Now how would I do that in quarto - what (and how much) would I need to write to ensure that, for example, the captions for all the images and all the references to the images are all formatted in a specific manner? Because for quarto I would need to make my own template specifying the exact formatting and layout, and a quick browse of its documentation didn't lead me to any examples on how I would control that.

In sane environments there is a split between text and formatting, however, the formatting part has to be sufficiently powerful to meet the various requirements, so there is a certain quite high minimum bar to meet there. Latex works because I can rely that I will be able to easily get my markup laid out exactly as required by arbitrary standards, for any markdown-type standards I need some assurance that this will be possible and easy, that I won't need to (for example) go over all my references and do something to them.

Again, apples and oranges. Yes it's more markup than e.g. markdown (which is fundamentally less capable) But how do you do the equivalent ot the [t] and \centering in the former on a per figure bases? what about scaling it differently from other figures in your doc, or embedding a reference in caption with a particular style?

For that matter your equivalent is still one line, it's just \includegraphics{path}. The figure environment is just adding extra capabilities.

I agree not everyone needs to do this, but the trade offs you are illustrating are not "X is better than Y" so much as "X is simpler than Y, and can't do as many things"

For you that trade-off makes sense, great. But I wouldn't generalized it to the value of the tool. I know plenty of academics who are quite proficient at Tex, let alone the simpler Latex, and find it lets them generate the content they want easily enough, given it's power.

This isn't just mathematicians either, though most of the people I know using it came to that out of a need to do math typesetting properly. How would you for example generate a mixed language document with both left-to-right and right-to-left languages formatted correctly?

LaTeX's real problem isn't the syntactic load (easily handled with a decent editor) it's the package system. It can be abused to e.g. generate conference posters well, but it's hairy once you get into the details.

That’s a great of the tradeoff. On the surface the latex version looks harder, but you can specify a caption, how the figure floats with other items, how it’s justified, the zoom level, you can add a reference label that you can hyperlink to from elsewhere in the doc, etc etc etc.

The markdown one you get what you get. Maybe that’s fine. If it isn’t you are out of luck.

The latex one requires more of you but gives you much more functionality in return.

Which is better is going to be entirely situational/personal preference.

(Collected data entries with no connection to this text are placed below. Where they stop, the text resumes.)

-- ==== Sys2Proof/Laws/Exec.lean ====
section
/-! SUPPORT. What executing an instruction can do, said once: `exec` runs the handler of the instruction's mnemonic on its
operand, so a claim about all 114 instructions is a claim about 40 handlers. And what a step can do. -/

namespace Sys2Proof.Machine

/-! ## Running a handler -/

/-- A handler never stops the machine. -/
theorem runHandler_eq (mode : Mode) (h : Handler) (s : State) :
    runHandler mode h s = .next (finish mode.size (h (s.advance 1))) := rfl

@[simp] theorem runHandler_next (mode : Mode) (h : Handler) (s t : State) :
    runHandler mode h s = .next t ↔ finish mode.size (h (s.advance 1)) = t := by
  simp [runHandler]

@[simp] theorem finish_a (n : Nat) (td : State × Disposition) : (finish n td).a = td.1.a := by
  obtain ⟨t, d⟩ := td; cases d <;> rfl
@[simp] theorem finish_x (n : Nat) (td : State × Disposition) : (finish n td).x = td.1.x := by
  obtain ⟨t, d⟩ := td; cases d <;> rfl
@[simp] theorem finish_y (n : Nat) (td : State × Disposition) : (finish n td).y = td.1.y := by
  obtain ⟨t, d⟩ := td; cases d <;> rfl
@[simp] theorem finish_sp (n : Nat) (td : State × Disposition) : (finish n td).sp = td.1.sp := by
  obtain ⟨t, d⟩ := td; cases d <;> rfl
@[simp] theorem finish_p (n : Nat) (td : State × Disposition) : (finish n td).p = td.1.p := by
  obtain ⟨t, d⟩ := td; cases d <;> rfl
@[simp] theorem finish_mem (n : Nat) (td : State × Disposition) : (finish n td).mem = td.1.mem := by
  obtain ⟨t, d⟩ := td; cases d <;> rfl

/-- The run status after a handler: only the disposition Halt changes it. -/
theorem finish_status (n : Nat) (td : State × Disposition) :
    (finish n td).status = if td.2 = .halt then .halted else td.1.status := by
  obtain ⟨t, d⟩ := td; cases d <;> rfl

/-- `PC` after a handler: moved past the operand bytes unless the handler set it. -/
theorem finish_pc (n : Nat) (td : State × Disposition) :
    (finish n td).pc = if td.2 = .pcUpdated then td.1.pc else td.1.pc + BitVec.ofNat 16 (n - 1) := by
  obtain ⟨t, d⟩ := td; cases d <;> rfl

/-! ## `exec` by mnemonic and operand -/

/-- An operand as the source of a data byte (only immediate and memory operands are one). -/
def Source.ofOperand : Operand → Source
  | .imm d => .imm d
  | .mem m => .mem m
  | .none => .imm 0
  | .acc => .imm 0
  | .rel _ => .imm 0

/-- An operand as the target of a shift (only accumulator and memory operands are one). -/
def Target.ofOperand : Operand → Target
  | .acc => .acc
  | .mem m => .mem m
  | .none => .acc
  | .imm _ => .acc
  | .rel _ => .acc

/-- An operand as a memory operand. -/
def Place.ofOperand : Operand → Place
  | .mem m => m
  | .none => .abs 0
  | .acc => .abs 0
  | .imm _ => .abs 0
  | .rel _ => .abs 0

/-- An operand as a branch displacement. -/
def relOfOperand : Operand → Byte
  | .rel d => d
  | .none => 0
  | .acc => 0
  | .imm _ => 0
  | .mem _ => 0

/-- An operand as an absolute word. -/
def wordOfOperand : Operand → Addr
  | .mem (.abs w) => w
  | _ => 0

/-- The handler table (R141): the handler of a mnemonic, on an operand. -/
def handlerOf : Mnemonic → Operand → Handler
  | .LDA, o => lda (Source.ofOperand o)
  | .LDX, o => ldx (Source.ofOperand o)
  | .LDY, o => ldy (Source.ofOperand o)
  | .TAX, _ => tax
  | .ADC, o => adc (Source.ofOperand o)
  | .CMP, o => compareA (Source.ofOperand o)
  | .CPX, o => compareX (Source.ofOperand o)
  | .CPY, o => compareY (Source.ofOperand o)
  | .AND, o => andA (Source.ofOperand o)
  | .EOR, o => eorA (Source.ofOperand o)
  | .ORA, o => oraA (Source.ofOperand o)
  | .BIT, o => bitTest (Source.ofOperand o)
  | .ASL, o => asl (Target.ofOperand o)
  | .LSR, o => lsr (Target.ofOperand o)
  | .ROL, o => rol (Target.ofOperand o)
  | .INX, _ => inx
  | .INY, _ => iny
  | .DEX, _ => dex
  | .DEY, _ => dey
  | .INC, o => incMem (Place.ofOperand o)
  | .DEC, o => decMem (Place.ofOperand o)
  | .BCC, o => branchCC (relOfOperand o)
  | .BCS, o => branchCS (relOfOperand o)
  | .BEQ, o => branchEQ (relOfOperand o)
  | .BNE, o => branchNE (relOfOperand o)
  | .BMI, o => branchMI (relOfOperand o)
  | .BPL, o => branchPL (relOfOperand o)
  | .BVC, o => branchVC (relOfOperand o)
  | .BVS, o => branchVS (relOfOperand o)
  | .JMP, o => jmp (Place.ofOperand o)
  | .JSR, o => jsr (wordOfOperand o)
  | .CLC, _ => clc
  | .CLD, _ => cld
  | .CLI, _ => cli
  | .CLV, _ => clv
  | .PHA, _ => pha
  | .PHP, _ => php
  | .PLA, _ => pla
  | .PLP, _ => plp
  | .BRK, _ => brk

/-- `exec` runs the handler of the instruction's mnemonic on its operand. -/
theorem exec_eq (i : Instr) (s : State) : exec i s = runHandler i.mode (handlerOf i.mnemonic i.operand) s := by
  cases i <;> rfl

/-- The next state of an instruction: its handler's state, finished. -/
theorem exec_next {i : Instr} {s t : State} (h : exec i s = .next t) :
    t = finish i.mode.size (handlerOf i.mnemonic i.operand (s.advance 1)) := by
  rw [exec_eq] at h
  exact ((runHandler_next ..).1 h).symm

/-! ## What every handler does -/

/-- Only BRK's handler tells the loop to stop. -/
theorem handler_halt (m : Mnemonic) (o : Operand) (s : State) : (handlerOf m o s).2 = .halt ↔ m = .BRK := by
  cases m <;> simp [handlerOf, lda, ldx, ldy, tax, adc, compareA, compareX, compareY, compareWith, andA, eorA, oraA,
    bitTest, asl, lsr, rol, shiftResult, inx, iny, dex, dey, incMem, decMem, branchCC, branchCS, branchEQ, branchNE, branchMI,
    branchPL, branchVC, branchVS, branch, jmp, jsr, clc, cld, cli, clv, pha, php, pla, plp, brk]
  all_goals (split <;> simp)

/-- No handler writes the run status. -/
theorem handler_status (m : Mnemonic) (o : Operand) (s : State) : (handlerOf m o s).1.status = s.status := by
  cases m <;> simp [handlerOf, lda, ldx, ldy, tax, adc, compareA, compareX, compareY, compareWith, andA, eorA, oraA,
    bitTest, asl, lsr, rol, shiftResult, inx, iny, dex, dey, incMem, decMem, branchCC, branchCS, branchEQ, branchNE, branchMI,
    branchPL, branchVC, branchVS, branch, jmp, jsr, clc, cld, cli, clv, pha, php, pla, plp, brk]
  all_goals first
    | (split <;> simp)
    | (cases Target.ofOperand o <;> simp [Target.store])

/-- A handler other than JMP's and JSR's that does not answer PcUpdated leaves `PC` alone. -/
theorem handler_pc (m : Mnemonic) (o : Operand) (s : State) (h1 : m ≠ .JMP) (h2 : m ≠ .JSR) :
    (handlerOf m o s).2 ≠ .pcUpdated → (handlerOf m o s).1.pc = s.pc := by
  cases m <;> simp [handlerOf, lda, ldx, ldy, tax, adc, compareA, compareX, compareY, compareWith, andA, eorA, oraA,
    bitTest, asl, lsr, rol, shiftResult, inx, iny, dex, dey, incMem, decMem, branchCC, branchCS, branchEQ, branchNE, branchMI,
    branchPL, branchVC, branchVS, branch, clc, cld, cli, clv, pha, php, pla, plp, brk] at *
  all_goals first
    | (split <;> simp)
    | (cases Target.ofOperand o <;> simp [Target.store])

/-- Every handler keeps the canonical form of memory. -/
theorem handler_wf (m : Mnemonic) (o : Operand) (s : State) (h : Memory.wf s.mem = true) :
    Memory.wf (handlerOf m o s).1.mem = true := by
  cases m <;> simp [handlerOf, lda, ldx, ldy, tax, adc, compareA, compareX, compareY, compareWith, andA, eorA, oraA,
    bitTest, asl, lsr, rol, shiftResult, inx, iny, dex, dey, incMem, decMem, branchCC, branchCS, branchEQ, branchNE, branchMI,
    branchPL, branchVC, branchVS, branch, jmp, jsr, clc, cld, cli, clv, pha, php, pla, plp, brk,
    h, Memory.write_wf]
  all_goals first
    | (split <;> simp [h])
    | (cases Target.ofOperand o <;> simp [Target.store, h, Memory.write_wf])

/-! ## A step -/

/-- A step of a Ready CPU whose bytes at `PC` decode. -/
theorem step_of_decode3 {s : State} {i : Instr} (hs : s.status = .ready)
    (hd : decode3 (s.readByte s.pc) (s.readByte (s.pc + 1)) (s.readByte (s.pc + 2)) = some i) : step s = exec i s := by
  simp only [step, hs, hd]

/-- A step of a Ready CPU whose opcode byte has no entry. -/
theorem step_of_no_entry {s : State} (hs : s.status = .ready) (hl : lookup (s.readByte s.pc) = none) :
    step s = .next (s.raiseUnimplemented (s.readByte s.pc)) := by
  simp only [step, hs, (decode3_eq_none_iff ..).2 hl]

/-- Everything a step that answers a next state can have done: it ran an instruction, or raised UnimplementedOpcode; and the
CPU was Ready. -/
theorem step_next {s t : State} (h : step s = .next t) :
    s.status = .ready ∧ ((∃ i, decode3 (s.readByte s.pc) (s.readByte (s.pc + 1)) (s.readByte (s.pc + 2)) = some i ∧
        exec i s = .next t) ∨
      (lookup (s.readByte s.pc) = none ∧ t = s.raiseUnimplemented (s.readByte s.pc))) := by
  unfold step at h
  cases hs : s.status with
  | ready =>
    simp only [hs] at h
    refine ⟨rfl, ?_⟩
    cases hd : decode3 (s.readByte s.pc) (s.readByte (s.pc + 1)) (s.readByte (s.pc + 2)) with
    | some i => simp only [hd] at h; exact .inl ⟨i, rfl, h⟩
    | none =>
      simp only [hd, Host.Outcome.next.injEq] at h
      exact .inr ⟨(decode3_eq_none_iff ..).1 hd, h.symm⟩
  | halted => simp [hs] at h
  | faulted => simp [hs] at h
  | loadFailed => simp [hs] at h
  | refused => simp [hs] at h

end Sys2Proof.Machine
end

   \documentclass{article}

   \title{Natural selection in the Health and Retirement Study}
   \author{XXX}
   \date{September 2023}

   \begin{document}

   \maketitle

   \begin{abstract}
   I investigate natural selection on polygenic scores in the contemporary US, using the Health and Retirement Study.
   Results partially support the economic theory of fertility as an explanation for natural selection: among both white and black respondents, scores which correlate negatively (positively) with education are selected for (against).
   Selection coefficients are larger among low-income and unmarried parents, but not among younger parents or those with less education.
   I also estimate effect sizes corrected for noise in the polygenic scores. 
   \end{abstract}

   \end{document}
The difference is you know the easy way to get what you want in rmarkdown/quarto but only know the hard way in latex?

My latex docs look nothing like that because I put all the boiler plate in a .sty file.

Makes me wonder if Nota did work with Rust, then we could move the dependencies into a cargo.toml file and compile our documents. That would enable declarative macros for document generation at compile time as well as interactive rust code inside your document at reading time. Plus you could refer to the dependencies by their package name like amsmath::line or something
You might be interested in typst. It offers an incremental live compiler.